O bloco BRICS, composto por Brasil, Rússia, Índia, China e África do Sul, assume um papel cada vez mais importante na dinâmica global ao desafiar as barreiras comerciais e tecnológicas que os Estados Unidos e seus aliados impõem à China. Durante a 16ª Cúpula do BRICS, realizada em Kazan, Rússia, entre os dias 22 e 24 de outubro, o tema central das discussões girou em torno das estratégias do bloco para mitigar os obstáculos impostos ao avanço tecnológico chinês.
De acordo com especialistas em relações internacionais, os esforços do bloco visam contrabalançar as sanções econômicas lideradas por EUA e Europa, cujo objetivo é conter o florescimento tecnológico da China. Essas medidas incluem controle draconiano sobre investimentos chineses em países ocidentais e limitações severas à exportação de tecnologias de ponta para a China, além de campanhas orquestradas para excluir empresas chinesas do alicerce do 5G.
O professor José Augusto Fontoura Costa, da Universidade de São Paulo (USP), explica que a situação não é apenas uma disputa comercial, mas sim uma verdadeira guerra econômica desenhada para deter o avanço chinês em setores críticos de tecnologia. "Estamos falando de disputas acirradas em áreas de tecnologia de chips e semicondutores, desenvolvimento aeroespacial, biotecnologia, produção de medicamentos e química avançada", acrescenta ele. É nesses campos que a hegemonia mundial poderá ser redefinida, aludindo a um possível equilíbrio ou mudança no poder global.
Por sua vez, a coordenadora Maria Elena Rodríguez, integrante do grupo de pesquisa BRICS da PUC-Rio, reforça que o controle das tecnologias-chave pelas potências ocidentais visa garantir não apenas predominância econômica, mas também impor dependência tecnológica aos países em desenvolvimento. "É um mecanismo de domínio econômico e hegemônico, uma replicação do imperialismo através da tecnologia. A tentativa é estabelecer uma dependência colonial moderna onde o impulso é sempre de necessidade e não de escolha", pontua.

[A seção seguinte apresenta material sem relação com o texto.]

-- ==== Sys2Proof/Machine/Tfe.lean ====
section
/-! DEFINITION. The fetch engine's commands: DESC (R344), lines of descriptors (R350), checks (R351), the issue
of requests (R346, R355 to R360) and their completion (R347). -/

namespace Sys2Proof.Machine

/-! ### DESC, lines and checks -/

/-- DESC (R106, R344). -/
def execDesc (t : Fin 256) (th : Fin 8) (w : BitVec 128) (s : State) : Host.Outcome State Fault Refusal :=
  let h := (s.tile t).thread th
  done (issueUnit 0x20 t th w 3 [] [] 0 (fun s => s.modTile t fun x =>
    let l : DList := ⟨x.nextId, h.pc, Ins.ec w, (h.reg (Ins.ga w) + Ins.imm w).toNat, Ins.count w, 0, [], false⟩
    { x.setLists th (x.lists th ++ [l]) with nextId := x.nextId + 1 }) s)

/-- Descriptors that a context has fetched and not completed (R345). -/
def Tile.fetched (x : Tile) (th : Nat) : Nat := ((x.lists th).map (·.descs.length)).foldl (· + ·) 0

/-- Fetch the next line of a context's running list (R345, R350). -/
def fetchLine (t th : Nat) (s : State) : State :=
  match s.tileRun t, (s.tile t).runList th with
  | some (_, x, _), some l =>
    let n := min 4 (l.count - l.next)
    let va := l.base + 64 * l.next
    if l.stopped || n == 0 || decide (32 < (s.tile t).fetched th + n) then s
    else
      match lowestOf ((boundFail x va (64 * n)).toList ++ (s.firstUnmapped x.part va (64 * n)).toList) with
      | some v => descFault t th l l.next 0 0xA v s
      | none =>
        match tileLine t (2 * th + 1) x.part va (64 * n) s with
        | .unmapped v => descFault t th l l.next 0 0xA v s
        | .waits _ s => s
        | .data b bad s =>
          if bad then
            badData { LogRec.atVa (tileRecord 0x03 St.poison t l.next s) x.part va with thread := th }
              ((s.vaPa x.part va).toList) (s.modTile t fun y => y.modList th l.id fun l => { l with stopped := true })
          else
            let new : List Desc := (List.range n).map fun i =>
              ⟨l.next + i, (b.drop (64 * i)).take 64, false, 0, 0, false, false, none⟩
            s.modTile t fun y => y.modList th l.id fun (l : DList) =>
              { l with next := l.next + n, descs := l.descs ++ new }
  | _, _ => s

/-- DESC_LINE_FETCH. -/
def execDescLineFetch (t : Fin 256) (th : Fin 8) (s : State) : Host.Outcome State Fault Refusal :=
  done (fetchLine t th s)

/-- A descriptor touches every page of ranges: their evictions are cancelled (R320), and LASTUSE is set (R313). -/
def touchRanges (part : Nat) (rs : List (Nat × Nat × Bool)) (s : State) : State :=
  rs.foldl (fun s r => (pagePieces r.1 r.2.1).foldl (fun s p =>
    match s.pageAt part p.1 with
    | some (k, _) => touchPage k (cancelEvict k s)
    | none => s) s) s

/-- Check the next descriptor of a context. -/
def checkNext (t th : Nat) (s : State) : State :=
  match s.tileRun t, (s.tile t).headDesc th with
  | some (_, x, _), some (l, d) =>
    if d.checked then s
    else
      let c := checkDesc s x (l.base + 64 * d.idx) d.raw
      if c.1 ≠ 0 then descFault t th l d.idx (DescF.kind d.raw) c.1 c.2 s
      else touchRanges x.part (descRanges x.relaxed d.raw)
        (s.modTile t fun y => y.modList th l.id fun l => l.modDesc d.idx fun d => { d with checked := true })
  | _, _ => s

/-- DESCRIPTOR_CHECK. -/
def execDescriptorCheck (t : Fin 256) (th : Fin 8) (s : State) : Host.Outcome State Fault Refusal :=
  done (checkNext t th s)

/-! ### Issue of requests (R343, R346, R355, R356) -/

/-- The next descriptor of a context, when it is of a kind and checked. -/
def State.ready (s : State) (t th kind : Nat) : Option (DList × Desc) :=
  match s.tileRun t, (s.tile t).headDesc th with
  | some _, some (l, d) => if d.checked && DescF.kind d.raw == kind then some (l, d) else none
  | _, _ => none

/-- The lowest request number not in use from `a` on. -/
def freeReq (m : SMap Req) : Nat → Nat → Nat
  | 0, a => a
  | n + 1, a => if (SMap.lookup m a).isSome then freeReq m n (a + 1) else a

/-- The places of a piece's memory side and of a COPY's destination: none when the piece waits. -/
def piecePlaces (t th : Nat) (l : DList) (d : Desc) (k off : Nat) (s : State) : Option (Loc × Loc) × State :=
  let part := s.tilePart t
  let r := d.raw
  let kd := DescF.kind r
  let wait (c : StallCause) (va : Nat) (s : State) : Option (Loc × Loc) × State :=
    (none, beginWait t th l.id d.idx (c, ((s.pageAt part va).map (·.1)).getD 0) s)
  let src := cutBase r k + off
  let dst := DescF.daddr r + DescF.dstride r * k + off
  if !hasMemory r then (some (.tile src, .tile 0), s)
  else
    match accessPage (ownPage d.wait) part src (kd == 2 || kd == 6 || DescF.memop r != 0) s with
    | (.unmapped, s) => (none, s)
    | (.wait c, s) => wait c src s
    | (.go a, s) =>
      if kd ≠ 3 then (some (a, .tile 0), s)
      else match accessPage (ownPage d.wait) part dst true s with
        | (.unmapped, s) => (none, s)
        | (.wait c, s) => wait c dst s
        | (.go b, s) => (some (a, b), s)

/-- A request to a far place that needs something sent as it issues: a write's data (R347), or a request for the bytes
that a read needs. -/
def sendAtIssue (t n : Nat) (q : Req) (r : List Byte) (s : State) : State :=
  match q.loc with
  | .far w i o =>
    if DescF.kind r = 2 ∨ DescF.kind r = 6 then
      match (if DescF.kind r = 2 then moveStore t q r 0 s else moveUnload t q r 0 s) with
      | .done s => s.modTile t fun y => { y with reqs := SMap.upd y.reqs n fun q => { q with sent := true } }
      | .halted s => haltReq t n q s
    else askFar (pageKey (s.tilePart t) q.va) w i o q.len s
  | _ => s

/-- A piece writes virtual memory, which may be a slot's leaf table (R188). -/
def taintPiece (t : Nat) (r : List Byte) (p : Nat × Nat × Nat) (s : State) : State :=
  let part := s.tilePart t
  if !hasMemory r then s
  else if DescF.kind r = 3 then taintVa part (DescF.daddr r + DescF.dstride r * p.1 + p.2.1) p.2.2 s
  else if [2, 6, 8].contains (DescF.kind r) then taintVa part (cutBase r p.1 + p.2.1) p.2.2 s
  else s

/-- Issue one piece: answers whether it issued. -/
def issuePiece (t th : Nat) (l : DList) (d : Desc) (last : Bool) (p : Nat × Nat × Nat) (s : State) : Bool × State :=
  let r := d.raw
  match piecePlaces t th l d p.1 p.2.1 s with
  | (none, s) => (false, s)
  | (some (a, b), s) =>
    let x := s.tile t
    let tag := hasMemory r
    let q : Req := ⟨th, l.id, d.idx, p.1, p.2.1, p.2.2, a, b, cutBase r p.1 + p.2.1, tag, [], false, none, false⟩
    let full := q.bankSets.find? fun b => decide (64 ≤ (x.reqs.filter fun y => y.2.banks.contains b).length)
    if tag && decide (512 ≤ (x.reqs.filter (·.2.tag)).length) then (false, s.tfeCtr t fun c => Ctrs.sat c 2 1)
    else if full.isSome then
      (false, (modTh t th (fun h => { h with hold := full }) s).tfeCtr t fun c => Ctrs.sat c 3 1)
    else
      let n := if tag then freeReq x.reqs 512 0 else freeReq x.reqs (x.reqs.length + 1) 512
      let q := { q with banks := q.bankSets }
      let s := taintPiece t r p (endWait t th l.id d.idx s)
      let s := s.modTile t fun y =>
        { (y.modList th l.id fun l => l.modDesc d.idx fun d =>
            { d with issued := d.issued + 1, flight := d.flight + 1, allIssued := last }) with
          reqs := SMap.put y.reqs n q }
      (true, sendAtIssue t n q r (enqueueReq t n q r s))

/-- Issue pieces in order until one waits. -/
def issuePieces (t th : Nat) (l : DList) (d : Desc) : List (Nat × Nat × Nat) → State → State
  | [], s => s
  | p :: ps, s =>
    let x := issuePiece t th l d ps.isEmpty p s
    if x.1 then issuePieces t th l d ps x.2 else x.2

/-- Issue the requests of the next descriptor, of a kind, as far as they can. -/
def issueDesc (t th kind : Nat) (s : State) : State :=
  match s.ready t th kind with
  | some (l, d) => issuePieces t th l d ((descPieces (s.tileRelaxed t) d.raw).drop d.issued) s
  | none => s

/-- LOAD. -/
def execLoad (t : Fin 256) (th : Fin 8) (s : State) : Host.Outcome State Fault Refusal := done (issueDesc t th 1 s)
/-- STORE. -/
def execStore (t : Fin 256) (th : Fin 8) (s : State) : Host.Outcome State Fault Refusal := done (issueDesc t th 2 s)
/-- COPY. -/
def execCopy (t : Fin 256) (th : Fin 8) (s : State) : Host.Outcome State Fault Refusal := done (issueDesc t th 3 s)
/-- WGB_UNLOAD. -/
def execWgbUnload (t : Fin 256) (th : Fin 8) (s : State) : Host.Outcome State Fault Refusal := done (issueDesc t th 6 s)
/-- WGB_LOAD. -/
def execWgbLoad (t : Fin 256) (th : Fin 8) (s : State) : Host.Outcome State Fault Refusal := done (issueDesc t th 7 s)
/-- ATOMIC. -/
def execAtomic (t : Fin 256) (th : Fin 8) (s : State) : Host.Outcome State Fault Refusal := done (issueDesc t th 8 s)

/-! ### Multicast (R357 to R360) -/

/-- The posted MRECV of a receiving rank for a tag: its tile and the record. -/
def State.recvOf (s : State) (x : Chan) (mtag rank : Nat) : Option (Nat × Recv) :=
  (x.tileList[rank]?).bind fun u => ((s.tile u).recvs.find? fun v => v.mtag == mtag).map fun v => (u, v)

/-- The MCAST starts once every receiver has posted; an MRECV that names other rows faults in its receiver. -/
def startMcast (t th : Nat) (s : State) : State :=
  match s.tileRun t, s.ready t th 4 with
  | some (_, x, _), some (l, d) =>
    let got := (mcastRanks d.raw).map fun k => s.recvOf x (DescF.mtag d.raw) k
    if got.any (·.isNone) then s.tfeCtr t fun c => Ctrs.sat c 4 1
    else
      let bad := (got.filterMap id).filter fun v =>
        v.2.rows != DescF.rows d.raw || v.2.rowBytes != DescF.rowBytes d.raw
      if bad.isEmpty then
        s.modTile t fun y => y.modList th l.id fun l => l.modDesc d.idx fun d => { d with opened := true }
      else bad.foldl (fun s v =>
        match ((s.tile v.1).lists v.2.th).find? (·.id == v.2.list) with
        | some l => descFault v.1 v.2.th l v.2.idx 5 9 0 s
        | none => s) s
  | _, _ => s

/-- MCAST_START. -/
def execMcastStart (t : Fin 256) (th : Fin 8) (s : State) : Host.Outcome State Fault Refusal :=
  done (startMcast t th s)

/-- MCAST: nothing issues before every receiver has posted (R358). -/
def execMcast (t : Fin 256) (th : Fin 8) (s : State) : Host.Outcome State Fault Refusal :=
  done (match s.ready t th 4 with
    | some (_, d) => if d.opened then issueDesc t th 4 s else s.tfeCtr t fun c => Ctrs.sat c 4 1
    | none => s)

/-- Post an MRECV (R358, R359). -/
def postRecv (t th : Nat) (s : State) : State :=
  match s.ready t th 5 with
  | some (l, d) =>
    let r := d.raw
    let v : Recv := ⟨th, l.id, d.idx, DescF.mtag r, DescF.rows r, DescF.rowBytes r, DescF.laddr r, DescF.lstride r,
      DescF.rows r * DescF.rowBytes r⟩
    s.modTile t fun x =>
      { (x.modList th l.id fun l => l.modDesc d.idx fun d => { d with allIssued := true }) with
        recvs := x.recvs ++ [v] }
  | none => s

/-- MRECV. -/
def execMrecv (t : Fin 256) (th : Fin 8) (s : State) : Host.Outcome State Fault Refusal := done (postRecv t th s)

/-! ### Completion (R25, R26, R347) -/

/-- The kind of the descriptor that a request belongs to. -/
def State.reqKind (s : State) (t : Nat) (r : Req) : Nat := ((s.reqDesc t r).map fun d => DescF.kind d).getD 0

/-- A request's bytes can move, or a write that was sent has been admitted: its place in the queues has come, and the
bytes that it reads from afar. A write to local HBM completes when its controller admits it, not here. -/
def State.reqReady (s : State) (t n : Nat) (r : Req) : Bool :=
  let source : Bool := match r.loc with
    | .hbm pa => r.held.isSome && s.reqServed t n pa
    | .far p i o => r.held.isNone && s.farReady (pageKey (s.tilePart t) r.va) p i o r.len
    | .host .. => r.held.isNone && s.hif.pcieWidth != 0
    | _ => r.held.isNone
  r.sent || (source && (match r.dst with
    | .host .. => s.hif.pcieWidth != 0
    | _ => true))

/-- The dies that a request's bytes pass on their way between its memory side and its tile (R24, R25). -/
def reqPath (t : Nat) (r : Req) : List Nat :=
  match r.loc with
  | .hbm pa => fabricPath (stackDie pa) (t / 64) pa
  | .tile _ => []
  | _ => [t / 64]

/-- The read of a COPY has come: its write waits for its controller, or goes to a far or host place. -/
def copyOut (t n : Nat) (r : Req) (d : List Byte) (x : List Byte × List Nat) (s : State) : State :=
  let s := leaveQueues t n { r with dst := .tile 0 } s
  match r.dst with
  | .hbm pa =>
    let s := holdReq t n (x.1, x.2, s)
    let ready (k : Ticket) : Ticket := if k.tile = t ∧ k.req = n then { k with ready := true } else k
    let c := 4 * stackOf pa + s.tilePart t
    { s with mem := { s.mem with
      ingress := SMap.updD s.mem.ingress [] c (·.map ready)
      pathQ := SMap.updD s.mem.pathQ [] (bankId pa) (·.map ready) } }
  | l =>
    let s := locWrite (DescF.cache d) (s.tilePart t) l x.1 x.2 s
    match l with
    | .far .. => s.modTile t fun y => { y with reqs := SMap.upd y.reqs n fun q => { q with sent := true } }
    | _ => retireReq t n r s

/-- A request completes, or a COPY's read does: `dmg` is damage that its transfer took. -/
def moveReq (t n : Nat) (r : Req) (d : List Byte) (dmg : BitVec 64) (s : State) : State :=
  let part := s.tilePart t
  if r.sent then retireReq t n r s
  else match DescF.kind d with
    | 2 => retireMoved t n r (moveStore t r d dmg s)
    | 6 => retireMoved t n r (moveUnload t r d dmg s)
    | 3 =>
      let x : List Byte × List Nat × State := match r.held with
        | some h => (h.1, h.2, s)
        | none => memSide t r d s
      copyOut t n r d (xorHead x.1 dmg, x.2.1) x.2.2
    | _ =>
      match r.held, r.loc with
      | some h, _ => retireReq t n r (landReq t r d dmg h s)
      | none, .tile a => retireMoved t n r (moveLoadTile t r d a s)
      | none, l =>
        if DescF.kind d = 8 then
          match serveAtomic t n r d dmg s with
          | .done s => retireReq t n r (landReq t r d 0 (List.replicate (DescF.width d) 0, [0]) s)
          | .halted s => haltReq t n r s
        else
          let x := locRead (DescF.cache d) part (pageKey part r.va) l r.len s
          retireReq t n r (landReq t r d dmg (x.1, x.2.1) x.2.2)

/-- A request completes: its line crosses the fabric, and five failures of that transfer end in a fault (R25, R26). -/
def finishReq (t n : Nat) (s : State) : State :=
  match SMap.lookup (s.tile t).reqs n with
  | none => s
  | some r =>
    match s.reqDesc t r with
    | none => removeReq t n r s
    | some d =>
      if !s.reqReady t n r then s
      else match fabricCross (if r.sent then [] else reqPath t r) s with
        | (some k, _, s) => fabricFault k s
        | (none, dmg, s) => dropInPlace (pageKey (s.tilePart t) r.va) (moveReq t n r d dmg s)

/-- REQUEST_COMPLETE. -/
def execRequestComplete (t : Fin 256) (n : Nat) (s : State) : Host.Outcome State Fault Refusal :=
  done (finishReq t n s)

end Sys2Proof.Machine
end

Como contraponto a essa hegemonia, Rodríguez sustenta que o BRICS deve apostar na consolidação de parcerias tecnológicas mais robustas entre seus membros. "Ainda que instituições internacionais como o Banco Mundial mostrem desinteresse em fomentar avanços tecnológicos em países emergentes, o Novo Banco de Desenvolvimento do BRICS tem um papel crucial em facilitar esse progresso, já que pode apoiar financeiramente projetos que levam ao amadurecimento tecnológico e, por consequência, à independência econômica e tecnológica desses países", conclui ela.
A cúpula de Kazan foi marcada pela presença de líderes de 23 nações, indicando a relevância e a influência crescente do BRICS no cenário geopolitico. O Presidente brasileiro, Luiz Inácio Lula da Silva, participou virtualmente devido a um incidente doméstico recente, mas sua participação simbolizou o compromisso do Brasil com a pauta de cooperação tecnológica como base para prosperidade mútua. Durante as sessões, ficou claro que o interesse é a colaboração em áreas de inovação, produção sustentável e avanço científico, itens que podem alavancar o grupo além das limitações impostas pelas potências ocidentais.
À medida que o cenário global se torna cada vez mais competitivo, a capacidade de pesquisa e desenvolvimento tecnológico emerge como principal fator de diferenciação entre nações. O BRICS, com seus recursos e capacidades combinados, espera não apenas desafiar, mas também reinventar a dinâmica das relações internacionais por meio de uma aliança que promove a equidade tecnológica e a autonomia econômica.
Considerando o impacto das sanções impostas pelos EUA e seus aliados, o BRICS parece determinado a focar em estratégias que possam assegurar aos países-membros a liberdade para inovar e colaborar sem as restrições de uma dependência tecnológica. O caminho é desafiador, mas representa uma oportunidade única de consolidação política e econômica para os envolvidos, além de uma nova disposição de forças no equilíbrio do poder global.